沈砚庭走过去的时候正好听到这一句。他脚步顿了一下,然后继续往前走,站在了离人群两步远的地方。
“老钱总,”他开口,声音不卑不亢,“三位前辈如果对陆总的投资有疑问,可以等仪式结束后到会议室详谈。门口风大,几位注意身体。”
赵伯年转过头看着他。沈砚庭坦然地迎着他的目光,没有低头,也没有后退。他没有靠在陆延舟身边寻找庇护,也没有搬出陆延舟的身份来压人。他只是以一个晚辈的礼貌,邀请三位长辈进屋说话。
赵伯年上下打量了他一遍,从鼻子里哼了一声,拄着拐杖往门口走了。钱叔也跟了上去。老孙总经过沈砚庭身边的时候停了一下,说了句“年轻人不容易”,然后也走了。
停车场里安静下来,只剩银杏树的枝叶在风里沙沙响。陆延舟看着沈砚庭。
“你不用过来。”
“我想过来。”沈砚庭朝他伸出手,“走吧,仪式要开始了。”
陆延舟握住他的手,攥了一下才松开,很用力,像在确认什么。
挂牌仪式很顺利。沈砚庭站在临时搭的小台子上致辞,语速不快不慢,声音通过麦克风传到老厂房的每一个角落。他没有拿讲稿,所有的数据和故事都在脑子里。陆延舟站在人群的最后面,和何安并肩。他左手微微捏着西装下摆的一颗扣子,来回摩挲——那是他紧张时才有的动作。比他自己开董事会还紧张。
仪式结束后,沈砚庭被一群人簇拥着去了一楼的咖啡区。林竞舟端着一杯美式站在吧台旁边,看见他就笑着举了举杯子。
“恭喜。今天致辞讲得很好,没有一句废话。”
“谢谢。”沈砚庭接过何安递来的温水喝了一口,“你爸今天也来了,我刚才看见他在门口和我爸的老朋友聊天。”
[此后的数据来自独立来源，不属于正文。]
-- ==== Sys2Proof/Tests/Slice0.lean ====
section
/-! SUPPORT. Tests: ill-formed terms refused, command words written out bit by bit from R60 and R66, the
worked examples of the instruction rules, source lines, and a witness for every statement that has
hypotheses. Every expected result is the spec's, named in the test's comment. -/

namespace Sys2Proof.Tests

open Sys2Proof.Machine Sys2Proof.Safety

/-- The machine with one transaction of R76 on its ports. -/
def ports (cmd bf pos len val : Nat) : State :=
  { State.reset with
    inp := { cmd := BitVec.ofNat 6 cmd, bf := BitVec.ofNat 64 bf, pos := BitVec.ofNat 8 pos,
             len := BitVec.ofNat 8 len, val := BitVec.ofNat 64 val } }

/-- The same machine built without AUX. -/
def coreOnly (s : State) : State := { s with cfg := { s.cfg with hasAux := false } }

/-- The outcome tuple of R76 after one step. -/
def outcome (s : State) : Option (Nat × Bool × Bool × Bool) :=
  match step s with
  | .next t => some (t.out.result.toNat, t.out.flag, t.out.oor, t.out.ill)
  | .fault _ => none
  | .refused _ => none

/-- A harness whose variables hold these values and whose listing is the one line of this source text. -/
def harness (vars : Vars) (text : String) : State :=
  { State.reset with
    vars := vars
    listing := (assembleLine text.toList).getD [] }

/-- What a step leaves in a variable. -/
def varAfter (s : State) (n : Name) : Option Nat :=
  match step s with
  | .next t => (t.vars.get n).map BitVec.toNat
  | .fault _ => none
  | .refused _ => none

/-! ### Ill-formed terms -/

/-- R69, R70: 14 and 15 select nothing; AUX selects nothing without `HAS_AUX`. -/
theorem test_selects_refuses_reserved :
    (Instr.reserved14 .w8).selects State.reset.cfg = false ∧
    (Instr.reserved15 .w64).selects State.reset.cfg = false ∧
    (Instr.ones .w8).selects (coreOnly State.reset).cfg = false ∧
    (Instr.zeros .w8).selects (coreOnly State.reset).cfg = false ∧
    (Instr.parsestep .w8).selects (coreOnly State.reset).cfg = false ∧
    (Instr.parsestep .w8).selects State.reset.cfg = true := by decide

/-- R73: a name is a letter, then letters, digits or `_`. -/
theorem test_name_wellFormed_refuses :
    Name.wellFormed "1a".toList = false ∧ Name.wellFormed [] = false ∧
    Name.wellFormed "a-b".toList = false ∧ Name.wellFormed "a_1".toList = true := by decide

/-- R73: an index literal is below 256; a literal for a 64-bit port is any. -/
theorem test_index_literal_refused_at_256 :
    (Operand.lit 256#64).indexWellFormed = false ∧ (Operand.lit 255#64).indexWellFormed = true ∧
    (Operand.lit 256#64).wellFormed = true ∧ (Operand.var "1".toList).wellFormed = false ∧
    (Operand.var "1".toList).indexWellFormed = false := by decide

/-- R74: the reserved names are no destinations; they can be read. -/
theorem test_reserved_destination_refused :
    (Line.assign Name.predicate 0#64).wellFormed = false ∧
    (CommandLine.bit Name.outOfRange (.lit 1#64)).wellFormed = false ∧
    (CommandLine.setbit .w8 Name.illegal (.lit 1#64)).wellFormed = false ∧
    (CommandLine.isset .w8 (.var Name.predicate) (.lit 0#64)).wellFormed = true := by decide

/-- One ill-formed term for each form of command line. -/
theorem test_commandLine_wellFormed_refuses :
    (CommandLine.getbit .w8 ['d'] (.var []) (.lit 0#64)).wellFormed = false ∧
    (CommandLine.mask ['d'] (.lit 256#64)).wellFormed = false ∧
    (CommandLine.getbits .w8 ['d'] (.var ['v']) (.lit 0#64) (.lit 256#64)).wellFormed = false ∧
    (CommandLine.setbits .w8 ['v'] (.lit 256#64) (.lit 0#64) (.lit 0#64)).wellFormed = false ∧
    (CommandLine.clrbits .w8 ['v'] (.lit 0#64) (.var ['2'])).wellFormed = false ∧
    (CommandLine.ones .w8 [] (.var ['v'])).wellFormed = false ∧
    (CommandLine.parsestep .w8 ['v'] (.var [])).wellFormed = false := by decide

/-! ### Words written out bit by bit, `wwoooo` (R60, R66) -/

theorem test_decode_single_bit :
    decodeCommand 0b000001#6 = .setbit .w8 ∧ decodeCommand 0b010001#6 = .setbit .w16 ∧
    decodeCommand 0b100001#6 = .setbit .w32 ∧ decodeCommand 0b110001#6 = .setbit .w64 ∧
    decodeCommand 0b110000#6 = .bit .w64 ∧ decodeCommand 0b010010#6 = .clrbit .w16 ∧
    decodeCommand 0b100011#6 = .tglbit .w32 ∧ decodeCommand 0b000100#6 = .isset .w8 ∧
    decodeCommand 0b110101#6 = .isnull .w64 ∧ decodeCommand 0b000110#6 = .getbit .w8 := by decide

theorem test_decode_range :
    decodeCommand 0b110111#6 = .mask .w64 ∧ decodeCommand 0b001000#6 = .getbits .w8 ∧
    decodeCommand 0b111001#6 = .setbits .w64 ∧ decodeCommand 0b011010#6 = .clrbits .w16 := by decide

theorem test_decode_aux :
    decodeCommand 0b101011#6 = .ones .w32 ∧ decodeCommand 0b111100#6 = .zeros .w64 ∧
    decodeCommand 0b011101#6 = .parsestep .w16 := by decide

theorem test_decode_reserved :
    decodeCommand 0b001110#6 = .reserved14 .w8 ∧ decodeCommand 0b111111#6 = .reserved15 .w64 := by
  decide

/-- R60: a command word is 6 bits; nothing else decodes. -/
theorem test_decodeBytes_rejects :
    decodeBytes [] = .error .noByte ∧ decodeBytes [0x40#8] = .error .notACommand ∧
    decodeBytes [0x80#8, 0x01#8] = .error .notACommand ∧
    decodeBytes [0x01#8, 0xFF#8] = .ok (.setbit .w8, [0xFF#8]) := by decide

theorem test_decodeTableWord :
    decodeTableWord 6 0x09 = some (.setbits .w8) ∧ decodeTableWord 8 0x39 = some (.setbits .w64) ∧
    decodeTableWord 6 0x0F = some (.reserved15 .w8) := by decide

/-- The step after `withFetchWord` runs that word: MASK of 0 on the ports of reset is 0. -/
theorem test_withFetchWord_runs :
    outcome (State.reset.withFetchWord 6 0x37) = some (0, false, false, false) ∧
    outcome (State.reset.withFetchWord 6 0x0E) = some (0, false, false, true) := by decide

/-! ### The worked examples of the instruction rules, `(cmd, bf, pos, len, val)` of R76 -/

/-- R110. -/
theorem test_bit :
    outcome (ports 0x30 0 0x41 0 0) = some (0x2, false, false, false) ∧
    outcome (ports 0x00 0xFF 255 3 9) = some (0x8000000000000000, false, false, false) := by decide
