/-- The halfwords of an instruction, first halfword first (R82 to R91). -/
def encode : Instr → List Half
  | .movsReg rd rm => [encodeI5 0b00000#5 0#5 rm rd]
  | .lslsImm rd rm imm5 => [encodeI5 0b00000#5 imm5 rm rd]
  | .lsrsImm rd rm imm5 => [encodeI5 0b00001#5 imm5 rm rd]
  | .asrsImm rd rm imm5 => [encodeI5 0b00010#5 imm5 rm rd]
  | .addsReg rd rn rm => [encodeR3 0b0001100#7 rm rn rd]
  | .subsReg rd rn rm => [encodeR3 0b0001101#7 rm rn rd]
  | .addsImm3 rd rn imm3 => [encodeR3 0b0001110#7 imm3 rn rd]
  | .subsImm3 rd rn imm3 => [encodeR3 0b0001111#7 imm3 rn rd]
  | .movsImm8 rd imm8 => [encodeI8 0b00100#5 rd imm8]
  | .cmpImm8 rn imm8 => [encodeI8 0b00101#5 rn imm8]
  | .addsImm8 rdn imm8 => [encodeI8 0b00110#5 rdn imm8]
  | .subsImm8 rdn imm8 => [encodeI8 0b00111#5 rdn imm8]
  | .ands rdn rm => [encodeDp 0b0000#4 rdn rm]
  | .eors rdn rm => [encodeDp 0b0001#4 rdn rm]
  | .lslsReg rdn rm => [encodeDp 0b0010#4 rdn rm]
  | .lsrsReg rdn rm => [encodeDp 0b0011#4 rdn rm]
  | .asrsReg rdn rm => [encodeDp 0b0100#4 rdn rm]
  | .adcs rdn rm => [encodeDp 0b0101#4 rdn rm]
  | .sbcs rdn rm => [encodeDp 0b0110#4 rdn rm]
  | .rors rdn rm => [encodeDp 0b0111#4 rdn rm]
  | .tst rn rm => [encodeDp 0b1000#4 rn rm]
  | .rsbs rd rn => [encodeDp 0b1001#4 rd rn]
  | .cmpReg rn rm => [encodeDp 0b1010#4 rn rm]
  | .cmn rn rm => [encodeDp 0b1011#4 rn rm]
  | .orrs rdn rm => [encodeDp 0b1100#4 rdn rm]
  | .muls rdm rn => [encodeDp 0b1101#4 rdm rn]
  | .bics rdn rm => [encodeDp 0b1110#4 rdn rm]
  | .mvns rd rm => [encodeDp 0b1111#4 rd rm]
  | .addHi rdn rm => [encodeHi 0b00#2 rdn rm]
  | .cmpHi rn rm => [encodeHi 0b01#2 rn rm]
  | .movHi rd rm => [encodeHi 0b10#2 rd rm]
  | .bx rm sbz => [toHalf (0b010001110#9 ++ rm ++ sbz)]
  | .blx rm sbz => [toHalf (0b010001111#9 ++ rm ++ sbz)]
  | .ldrLit rt imm8 => [encodeI8 0b01001#5 rt imm8]
  | .strReg rt rn rm => [encodeLsr 0b000#3 rt rn rm]
  | .strhReg rt rn rm => [encodeLsr 0b001#3 rt rn rm]
  | .strbReg rt rn rm => [encodeLsr 0b010#3 rt rn rm]
  | .ldrsbReg rt rn rm => [encodeLsr 0b011#3 rt rn rm]
  | .ldrReg rt rn rm => [encodeLsr 0b100#3 rt rn rm]
  | .ldrhReg rt rn rm => [encodeLsr 0b101#3 rt rn rm]
  | .ldrbReg rt rn rm => [encodeLsr 0b110#3 rt rn rm]
  | .ldrshReg rt rn rm => [encodeLsr 0b111#3 rt rn rm]
  | .strImm rt rn imm5 => [encodeI5 0b01100#5 imm5 rn rt]
  | .ldrImm rt rn imm5 => [encodeI5 0b01101#5 imm5 rn rt]
  | .strbImm rt rn imm5 => [encodeI5 0b01110#5 imm5 rn rt]
  | .ldrbImm rt rn imm5 => [encodeI5 0b01111#5 imm5 rn rt]
  | .strhImm rt rn imm5 => [encodeI5 0b10000#5 imm5 rn rt]
  | .ldrhImm rt rn imm5 => [encodeI5 0b10001#5 imm5 rn rt]
  | .strSp rt imm8 => [encodeI8 0b10010#5 rt imm8]
  | .ldrSp rt imm8 => [encodeI8 0b10011#5 rt imm8]
  | .adr rd imm8 => [encodeI8 0b10100#5 rd imm8]
  | .addRdSp rd imm8 => [encodeI8 0b10101#5 rd imm8]
  | .addSp imm7 => [toHalf (0b101100000#9 ++ imm7)]
  | .subSp imm7 => [toHalf (0b101100001#9 ++ imm7)]
  | .sxth rd rm => [encodeRR 0b1011001000#10 rd rm]
  | .sxtb rd rm => [encodeRR 0b1011001001#10 rd rm]
  | .uxth rd rm => [encodeRR 0b1011001010#10 rd rm]
  | .uxtb rd rm => [encodeRR 0b1011001011#10 rd rm]
  | .push m list => [toHalf (0b1011010#7 ++ m ++ list)]
  | .cps im low => [toHalf (0b10110110011#11 ++ im ++ low)]
  | .rev rd rm => [encodeRR 0b1011101000#10 rd rm]
  | .rev16 rd rm => [encodeRR 0b1011101001#10 rd rm]
  | .revsh rd rm => [encodeRR 0b1011101011#10 rd rm]
  | .pop p list => [toHalf (0b1011110#7 ++ p ++ list)]
  | .bkpt imm8 => [encodeX8 0b10111110#8 imm8]
  | .nop => [0xBF00#16]
  | .yield => [0xBF10#16]
  | .wfe => [0xBF20#16]
  | .wfi => [0xBF30#16]
  | .sev => [0xBF40#16]
  | .hintRes opA => [toHalf (0xBF#8 ++ opA ++ 0#4)]
  | .stm rn list => [encodeI8 0b11000#5 rn list]
  | .ldm rn list => [encodeI8 0b11001#5 rn list]
  | .udf imm8 => [encodeX8 0b11011110#8 imm8]
  | .svc imm8 => [encodeX8 0b11011111#8 imm8]
  | .bcond cond imm8 => [toHalf (0b1101#4 ++ cond.bits ++ imm8)]
  | .b imm11 => [toHalf (0b11100#5 ++ imm11)]
  | .bl s imm10 j1 j2 imm11 => [toHalf (0b11110#5 ++ s ++ imm10), toHalf (0b11#2 ++ j1 ++ 1#1 ++ j2 ++ imm11)]
  | .msr rn sysm b20 b13 b11_8 =>
    [toHalf (0b11110011100#11 ++ b20 ++ rn), toHalf (0b10#2 ++ b13 ++ 0#1 ++ b11_8 ++ sysm)]
  | .mrs rd sysm b20 b19_16 b13 =>
    [toHalf (0b11110011111#11 ++ b20 ++ b19_16), toHalf (0b10#2 ++ b13 ++ 0#1 ++ rd ++ sysm)]
  | .dsb option b19_16 b13 b11_8 => encodeBarrier 0b0100#4 option b19_16 b13 b11_8
  | .dmb option b19_16 b13 b11_8 => encodeBarrier 0b0101#4 option b19_16 b13 b11_8
  | .isb option b19_16 b13 b11_8 => encodeBarrier 0b0110#4 option b19_16 b13 b11_8
  | .udfW imm4 imm12 => [toHalf (0b111101111111#12 ++ imm4), toHalf (0b1010#4 ++ imm12)]

/-- The bytes of an instruction in ascending address order (R53, R81). -/
def encodeBytes (i : Instr) : List Byte := (encode i).flatMap bytesOfHalf

end Sys2Proof
end

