-- ==== Sys2Proof/Machine/BranchSvc.lean ====
section
/-! DEFINITION. Branches, SVC and UDF: spec/47_branch_svc.md R240 to R243. -/

namespace Sys2Proof.Machine

/-- R243: `Undefined`, PC unmodified. -/
def execUdf (_imm8 : BitVec 8) (s : State) : Host.Outcome State Fault Refusal :=
  .next (s.raise .undefined)

/-- R242: "PC advanced past the instruction first"; no exception is taken (R306). -/
def execSvc (_imm8 : BitVec 8) (s : State) : Host.Outcome State Fault Refusal :=
  .next (s.finish s.ctx s.pc2 .svc)

/-- R240. -/
def execBcond (cond : Cond) (imm8 : BitVec 8) (s : State) : Host.Outcome State Fault Refusal :=
  .next <|
    if s.ctx.passes cond then s.branchTo s.ctx (s.branchBase + branchOffset imm8) else s.finish16 s.ctx

/-- R241. -/
def execB (imm11 : BitVec 11) (s : State) : Host.Outcome State Fault Refusal :=
  .next (s.branchTo s.ctx (s.branchBase + branchOffset imm11))

end Sys2Proof.Machine
end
“他非要来。说当年没赶上帮你爸,现在至少要来看看他儿子出息成什么样了。”林竞舟顿了顿,“对了,你知道陆氏那几位老股东今天也来了吗?”
“在停车场就碰上了。”
“脸色不太好看?”
“相当不好看。”沈砚庭放下水杯,“但我能应付。”
下午三点,来宾陆陆续续散了。沈砚庭正蹲在门口搬最后一箱物料,站起来的时候听见背后传来一个熟悉的声音。
“沈砚庭。”
他转过身。沈砚清站在他面前,穿着一件深蓝色的大衣,头发剪短了。他的眼窝比上次在法庭上见到时更深了,颧骨也更突出,整个人像瘦了一圈。但他的眼神没有变——那种混着嫉妒和不甘的眼神,像一根被压弯的竹竿,随时准备弹回来抽人。
“好久不见。”沈砚庭把纸箱放在地上。
“你现在确实混得不错。”沈砚清抬头看了看那块崭新的铜牌,嘴角挂着一个意味不明的笑,“比我预想的好太多。”
“有事吗?”
“没什么大事。”沈砚清把手插进大衣口袋里,姿态散漫,“就是路过,顺便过来看看。听说你拿了我爸当年帮着弄的厂房,还有陆延舟给你撑腰,小日子过得挺滋润。”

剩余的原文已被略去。